Aquiles no cogerá nunca a la tortuga, a menos que ésta muera antes, y ya se sabe que las tortugas viven mucho, o que ella decida esperarlo en uno de los puntos del recorrido.

Luciano de Crescenzo

1

En una apartada y tranquila isla griega del mar Jónico, hacía tiempo que la vida transcurría sin sobresaltos. Apenas sucedía nada que rompiera la rutina. Sus gentes, campesinos y pescadores curtidos por el sol y el salitre, parecían fragmentos de un paisaje tórrido y pedregoso. Era la isla un lugar alejado de guerras y de intrigas, muy diferente de otros muchos parajes circundantes del Peloponeso, cuyos héroes les habían ido dando un nombre ilustre y un lugar en la historia: Itaca, Tesalia, Troya, Misia, Áulide,… Ésta en cambio no tenía más nombre conocido que el de Isla Blanca, como la llamaban los navegantes y los forasteros.

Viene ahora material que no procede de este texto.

/-- PINV (R438): translations of the range leave the base dies and the filters, import indices included; the range's mappings are no longer in
use (R179). -/
def Die.pinv (D : Die) (r : PageRange) : Die :=
  { D with
      tcache := D.tcache.each fun _ ts => ts.filter fun t => !r.meets (t.page.space % 4096) t.page.base t.page.size
      uses := (D.uses.each fun _ us => us.filter fun u => !r.meets (u.space % 4096) (u.va * 128) 128).filter fun (_, us) => !us.isEmpty
      filters := D.filters.each fun _ ps => ps.filter fun p => !r.meets (p.space % 4096) p.base p.size
      imports := D.imports.filter fun (k, _) => !r.meets (k / 65536) (15 * 2 ^ 48 + k % 65536 * 2 ^ 32) (2 ^ 32) }

def execPinv (a b : Reg) (s : State) : Out := rangeOp a b s fun d r s => s.modDie d (·.pinv r)

/-- A cached line lies in the range. -/
def CLine.inRange (l : CLine) (r : PageRange) : Bool := r.meets (l.asid % 4096) (l.va * 128) 128

/-- CWB (R438): dirty lines of the range are written back through their recorded addresses, which the dirty map records (R439). -/
def State.cwb (s : State) (d : Nat) (r : PageRange) : State :=
  (s.writeBack d ((s.die d).lines.filter (·.inRange r))).modDie d fun D =>
    { D with lines := D.lines.map fun l => if l.inRange r then { l with dirty := false } else l }

def execCwb (a b : Reg) (s : State) : Out := rangeOp a b s fun d r s => s.cwb d r

/-- CINV (R438): written back, then removed from the die cache, the L1s and the instruction caches; fetches find no older words of the range (R42). -/
def State.cinv (s : State) (d : Nat) (r : PageRange) : State :=
  let out (ls : List CLine) : List CLine := ls.filter fun l => !l.inRange r
  let s := (s.cwb d r).modDie d fun D => { D with lines := out D.lines, l1 := D.l1.each (fun _ ls => out ls), icache := D.icache.each fun _ ls => out ls }
  let stale (k : Nat) : Bool := !((s.die d).mapsOf d (4 * k)).any fun u => r.meets (u.space % 4096) (u.va * 128) 128
  { s with teams := s.teams.each fun _ T => if T.origin = d then { T with old := T.old.filter fun (k, _) => stale k } else T }

def execCinv (a b : Reg) (s : State) : Out := rangeOp a b s fun d r s => s.cinv d r

/-- A 2 MiB frame is another partition's: address spaces map it, and none of them is the partition's (R435) (DEDUCED, log entry 30). -/
def State.frameForeign (s : State) (d p frame : Nat) : Bool :=
  let ps := ((s.die d).spacesOf d frame).filterMap fun sp => (s.partitionOf d (sp % 4096)).map (·.1)
  !ps.isEmpty && !ps.contains p

/-- DIRTYGET (R439) (DEDUCED, log entry 30). -/
def execDirtyget (d a b : Reg) (s : State) : Out :=
  priv [d, a, b] [a.toNat, b.toNat] s <|
    let x := (s.reg a).toNat
    let die := (s.team s.me).die
    let first := x / 2 ^ 22 * 2
    if x ≥ Config.physBytes then .next (s.streamFault { code := cBADPFN, addr := x })
    else if s.frameForeign die (s.team s.me).partition first || s.frameForeign die (s.team s.me).partition (first + 1) then .next s.foreign
    else
      let base := x / 2 ^ 22 * 64
      let hits := (s.die die).dirty.filter fun g => decide (base ≤ g) && decide (g < base + 64)
      let v := (hits.map fun g => 2 ^ (g - base)).sum
      let s := if (s.reg b).getLsbD 0 then s else s.modDie die fun D => { D with dirty := D.dirty.filter fun g => !hits.contains g }
      .next (s.result d (BitVec.ofNat 64 v))

/-- Every running warp and the sequencer of a team stop, without reports; the matrix operations that it has issued complete, those of a replay list among
them, and a team that was to leave its core stays there for them (R440). -/
def State.haltTeam (s : State) (u : Nat) : State :=
  let s := (Map.keys ((s.team u).warps.filter fun (_, W) => W.life == .running)).foldl (fun s w => s.haltWarp u w) s
  s.modTeam u fun T =>
    { T with halt := true, faulted := true, mq := T.mq ++ T.replay, replay := [], frozen := false, leaving := false, held := none
             seq := { T.seq with life := if T.seq.life = .running then .halted else T.seq.life, wait := .none, asks := [], restart := none } }

/-- TEAMHALT (R440) (DEDUCED, log entry 30). -/
def execTeamhalt (d a : Reg) (s : State) : Out :=
  priv [d, a] [a.toNat] s <|
    let T := s.team s.me
    match s.teams.find? fun (_, U) => U.origin == T.die && U.ref == some ((s.reg a).toNat % 2 ^ 32) with
    | none => .next (s.result d 1)
    | some (u, U) => if U.partition ≠ T.partition then .next s.foreign else .next ((s.result d 0).haltTeam u)

end Sys2Proof.Machine
end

Sólo a las horas en que más intenso era el calor o a las del atardecer, cuando nadie transitaba por la playa, solía asomar en la arena Tor-tor, la tortuga paciente, tras permanecer sumergida unas veces en las cálidas aguas marinas o quieta otras como una piedra semienterrada en la arena ardiente y blanquecina de la playa. Así fue como la descubrió Aquiles, confundiéndola con un trozo de rocalla que en seguida se apresuró a coger y que lanzó jugando contra las olas para medir su fuerza. Y así fue como, al darse cuenta de que no era una piedra, le puso el nombre que ahora tenía.

“Tor-tor”, la golpeó con los nudillos en el caparazón y se la llevó como un cuenco a la boca:

–¿Hay alguien ahí?

Luego se puso a hurgar en su interior con los dedos, y a soplar, y a zarandearla, pegándosela al oído como si fuera una inmensa caracola abandonada. Con tanta insistencia la escrutaba Aquiles, que el animal no tuvo otro remedio que responder asomando la cabeza, sacando la lengua y haciéndole cosquillas en el oído.

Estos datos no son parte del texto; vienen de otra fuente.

/-- R301 to R306: the round trips of PHNEW, PHFREE, PHJOIN and PHLEAVE. When nothing forbids them the message of R291 goes to the node, the
stream waits, and the reply, when it has come, is the result. PHNEW is shown for a phaser of one die (scope 1 or 2) and for PHJOIN, PHLEAVE
and PHFREE a handle that the die holds.
The fields of the messages that R291 does not tie to a use, and status corners, are the model's (log entries 15 and 22). -/
def Obligations.PhaserRoundTrips : Prop :=
  ∀ (s : State) (t w : Nat), s.onWarp t w → ∀ (d a b : Reg),
    let die := (s.team t).die
    let id := s.finder die false (s.team t).core (s.warp t w).slot
    let h := s.reg a
    let starts (s' : State) (tr : Trip) (node type : Nat) (m : GauzeMsg) : Prop :=
      s' = ({ s with trips := s.trips ++ [tr], flits := s.flits ++ [(node, type, { m with sent := s.now })] }.modWarp t w fun W => { W with wait := .tree })
    (∀ v, (s.warp t w).wait = .reply v → Runs (.phnew d a b) s (fun s' => Result s s' d v) ∧ Runs (.phfree d a) s (fun s' => Result s s' d v) ∧
      Runs (.phjoin d a b) s (fun s' => Result s s' d v) ∧ Runs (.phleave d a) s fun s' => Result s s' d v) ∧
    ((s.warp t w).wait = .tree → Runs (.phnew d a b) s (· = s) ∧ Runs (.phfree d a) s (· = s) ∧ Runs (.phjoin d a b) s (· = s) ∧ Runs (.phleave d a) s (· = s)) ∧
    (noTrip s t w →
      (paramOk (s.reg b).toNat = false → Runs (.phnew d a b) s fun s' => Result s s' d 0xFFFE00000000000A) ∧
      (paramOk (s.reg b).toNat = true → (s.reg b).toNat % 8 ≤ 2 → (h = 0 → (s.node die).up = true → Runs (.phnew d a b) s fun s' =>
          starts s' { team := t, warp := w, type := 5, ident := id, param := s.reg b, span := 2 ^ die } die 5
            { cls := bits (s.reg b).toNat 17 16, kind := bits (s.reg b).toNat 4 3, home := s.pkg, scope := (s.reg b).toNat % 8, ident := id, port := (s.team t).core }) ∧
        (h ≠ 0 → Runs (.phnew d a b) s fun s' => Result s s' d 0xFFFE00000000000E)) ∧
      (s.seeFor t w h = (.stale, s) → Runs (.phfree d a) s (fun s' => Result s s' d 1) ∧ Runs (.phleave d a) s (fun s' => Result s s' d 1) ∧
        (1 ≤ (s.reg b).toNat → (s.reg b).toNat < 2 ^ 17 → Runs (.phjoin d a b) s fun s' => Result s s' d 1)) ∧
      ∀ P, s.seeFor t w h = (.here P, s) → P.broken = false → P.team = t →
        (hScope h ≤ 2 → Runs (.phfree d a) s fun s' =>
          starts s' { team := t, warp := w, type := 7, handle := h, ident := id } die 7 { msgOf h P.cls with port := (s.team t).core }) ∧
        (1 ≤ (s.reg b).toNat → (s.reg b).toNat < 2 ^ 17 → (s.warp t w).member h = none → (s.warp t w).members.length < 8 →
          Runs (.phjoin d a b) s fun s' => starts s' { team := t, warp := w, type := 3, handle := h, ident := id, param := s.reg b } die 3
            { msgOf h P.cls with port := (s.team t).core, ident := id, count := (s.reg b).toNat % 2 ^ 16 }) ∧
        (∀ r, (s.warp t w).member h = some r → r.broken = false → r.lastph = none → Runs (.phleave d a) s fun s' =>
          starts s' { team := t, warp := w, type := 4, handle := h, ident := id } die 4 { msgOf h P.cls with port := (s.team t).core, ident := id, count := r.sig }))

/-- R300, R302, R307: PHSIG sends one signal of the record's phase LP and returns that phase; GIVEN counts it, and LP advances when GIVEN
reaches SIG. PHSIGB does the same, its signal held at the port while remote writes of the warp are not acknowledged. A signaller one phase
ahead waits. -/
def Obligations.PhaserSignals : Prop :=
  ∀ (s : State) (t w : Nat), s.onWarp t w → noTrip s t w → ∀ (d a b : Reg) (P : Phaser) (r : Member),
    let die := (s.team t).die
    let h := s.reg a
    s.seeFor t w h = (.here P, s) → (s.warp t w).member h = some r → P.broken = false → r.broken = false → r.sig ≠ 0 → r.lastph = none →
    let m : GauzeMsg := { msgOf h P.cls with
      port := (s.team t).core, phase := r.lp, value := (s.reg b).truncate 32, ident := s.finder die false (s.team t).core (s.warp t w).slot, count := 1 }
    let sent : GauzeMsg := { m with sent := s.now }
    let gave (W : Warp) : Warp := { W with members := W.members.map fun q => if q.handle = h then
      (if q.given + 1 = q.sig then { q with lp := q.lp + 1, given := 0 } else { q with given := q.given + 1 }) else q }
    let ids := s.unacked t w
    let phase : Word := BitVec.ofNat 64 (r.lp.toNat * 2 ^ 32)
    ((r.lp - r.doneph).toNat ≤ 1 →
      Runs (.phsig d a b) s (fun s' => s' = ({ s with flits := s.flits ++ [(die, 1, sent)] }.modWarp t w gave).result d phase) ∧
      (ids = [] → Runs (.phsigb d a b) s (fun s' => s' = ({ s with flits := s.flits ++ [(die, 1, sent)] }.modWarp t w gave).result d phase)) ∧
      (ids ≠ [] → Runs (.phsigb d a b) s fun s' =>
        s' = ((s.modNode die fun N => { N with held := N.held ++ [(m, ids)] }).modWarp t w gave).result d phase)) ∧
    (1 < (r.lp - r.doneph).toNat → Runs (.phsig d a b) s fun s' => s' = s.modWarp t w fun W => { W with wait := .phase h })

/-- R302, R309, R310: PHWAIT and PHTEST of a waiter's record test modularly whether the phase has completed; PHANY, PHVAL and PHREAD read the
record. -/
def Obligations.PhaserReads : Prop :=
  ∀ (s : State) (t w : Nat), s.onWarp t w → noTrip s t w → ∀ (d a b : Reg) (P : Phaser) (r : Member),
    let h := s.reg a
    let p := (s.reg b).toNat % 2 ^ 32
    s.seeFor t w h = (.here P, s) → (s.warp t w).member h = some r → P.broken = false → r.broken = false → r.wait = true →
    let done := (r.doneph.toNat + 2 ^ 32 - p) % 2 ^ 32 < 2 ^ 31
    let word (phase nan late dn : Nat) : Word := BitVec.ofNat 64 (phase * 2 ^ 32 + nan * 2 ^ 10 + late * 2 ^ 9 + dn * 2 ^ 8)
    let flag (x : Bool) : Nat := if x then 1 else 0
    (∀ v id miss late nan, r.result = some (v, id, miss, late, nan) →
      (done → Runs (.phwait d a b) s (fun s' => Result s s' d (word r.doneph.toNat (flag nan) (flag late) 1)) ∧
        Runs (.phtest d a b) s fun s' => Result s s' d (word r.doneph.toNat (flag nan) (flag late) 1)) ∧
      (hKind h = 1 → r.doneph.toNat = p → Runs (.phany d a b) s fun s' => Result s s' d (BitVec.ofNat 64 (id.toNat * 2 ^ 32 + v.toNat))) ∧
      (hKind h = 2 → r.doneph.toNat = p → Runs (.phval d a b) s fun s' =>
        Result s s' d (BitVec.ofNat 64 (flag nan * 2 ^ 57 + flag late * 2 ^ 56 + miss % 2 ^ 24 * 2 ^ 32 + v.toNat)))) ∧
    (¬ done → Runs (.phwait d a b) s (fun s' => s' = s.modWarp t w fun W => { W with wait := .phase h }) ∧
      Runs (.phtest d a b) s fun s' => Result s s' d (word r.doneph.toNat 0 0 0)) ∧
    (r.doneph.toNat ≠ p → Runs (.phany d a b) s (fun s' => Result s s' d (~~~0)) ∧ Runs (.phval d a b) s fun s' => Result s s' d (~~~0)) ∧
    Runs (.phread d a) s fun s' =>
      Result s s' d (BitVec.ofNat 64 (r.doneph.toNat * 2 ^ 32 + r.latecnt * 2 ^ 8 + flag r.lastph.isSome * 8 + 2 + flag (r.sig ≠ 0)))

/-! ### Copies, network, launch and privileged instructions -/

/-- R241, R247: a copy instruction of a warp whose descriptor keeps R243, on an engine with room and without a stream tag: the copy enters the
queue of its cluster's engine, QUEUED, with the descriptor of four registers, under the engine's next serial, and s_d takes the ticket: die in
[47:40], cluster in [34:32], serial in [31:0]. A phaser handle comes from s_b under PHS. An engine with 64 queued copies makes the instruction
wait. -/
def Claims.CopiesEnterQueue : Prop :=
  ∀ (s : State) (t w : Nat), s.onWarp t w → w < 32 → ∀ (d a b : Reg) (phs ord : Bool),
    let T := s.team t
    let e := 8 * T.die + T.core / 8
    let E := s.engines.get e {}
    let c (kind : Nat) (o : Bool) : Copy :=
      { kind := kind, d0 := s.sreg a.toNat, d1 := s.sreg (a.toNat + 1), d2 := s.sreg (a.toNat + 2), d3 := s.sreg (a.toNat + 3), ord := o,
        phs := if phs then some (s.reg b, w) else none, team := some t, issuer := w, die := T.origin, asid := T.asid, engine := e, serial := E.serial,
        after := (s.warp t w).writes }
    let enters (i : Instr) (kind : Nat) (o : Bool) : Prop :=
      ((c kind o).bad T.spad = false → s.inState e .queued < 64 → Runs i s fun s' =>
        s' = { s with uid := s.uid + 1, engines := s.engines.ins e { E with serial := (E.serial + 1) % 2 ^ 32 }, copies := s.copies.ins (s.uid + 1) (c kind o) }.result d
          (BitVec.ofNat 64 (T.die * 2 ^ 40 + T.core / 8 * 2 ^ 32 + E.serial))) ∧
      (64 ≤ s.inState e .queued → Runs i s (· = s))
    T.core < 64 →
    enters (.cpy d a b phs false) 0 false ∧ enters (.cpy2 d a b phs false) 1 false ∧ enters (.cpyw d a b phs false) 2 false ∧
    enters (.cpyx d a b phs false) 3 false ∧ enters (.cpyfill d a b phs false) 4 false ∧ enters (.cpyr d a b phs ord false) 5 ord

/-- R248, R249: CPYST reads the state of the copy that a ticket names, and 5 for a ticket that names none; CPYCAN cancels a copy that has not
ended, here one of a team without a phaser, and answers its status; a copy that has ended keeps its state. -/
def Claims.CopyStatus : Prop :=
  ∀ (s : State) (d b : Reg), s.ready [d, b] →
    let code (x : CopyState) : Nat := match x with | .queued => 0 | .active => 1 | .done => 2 | .cancelled => 3 | .failed => 4
    let word (c : Copy) : Word := BitVec.ofNat 64 (min c.bytes (2 ^ 32 - 1) * 2 ^ 32 + c.cause * 2 ^ 8 + code c.state)
    let tk := s.ticket (s.team s.me).space (s.reg b).toNat
    (tk = none → Runs (.cpyst d b) s (fun s' => Result s s' d 5) ∧ Runs (.cpycan d b) s fun s' => Result s s' d 5) ∧
    ∀ k c, tk = some (k, c) → Runs (.cpyst d b) s (fun s' => Result s s' d (word c)) ∧
      (c.state = .done ∨ c.state = .cancelled ∨ c.state = .failed → Runs (.cpycan d b) s fun s' => Result s s' d (word c)) ∧
      (c.state = .queued ∨ c.state = .active → s.copies.find k = some c → c.phs = none → c.entry = none → Runs (.cpycan d b) s fun s' =>
        (s'.copy k).state = .cancelled ∧ (s'.copy k).left = [] ∧ (d ≠ 0 → s'.reg d = BitVec.ofNat 64 (min c.bytes (2 ^ 32 - 1) * 2 ^ 32 + 3)) ∧ s'.pc = s.pc + 4)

¡Ostras!, o algo parecido debió de exclamar desconcertado Aquiles dejándola caer bruscamente. “¡Qué demonios es esto!”.

Lo que siguió fue un prolongado coqueteo entre ambos por ver quién reconocía antes a quién:

–Asoma, asómate, bonita –le decía al principio cariñosamente.

Y le golpeaba insistentemente en el caparazón, tor, tor.

Pero la tortuga, antigua y paciente como el paisaje aquel, demostraba ser capaz de resistir cuanto hiciera falta sin dar señales de vida.

–Como me enfade vas a saber quién soy –se le acercaba cada vez más irritado Aquiles.

–Ya sé quién eres, campeón –se oyó una voz hueca que salía del interior de aquella concha amurallada e inexpugnable como la terca Troya.

–¿Sí? ¿Quién soy?, a ver.

–Tú eres Aquiles, el temido guerrero aqueo, el del tendón delicado, el pélida ese.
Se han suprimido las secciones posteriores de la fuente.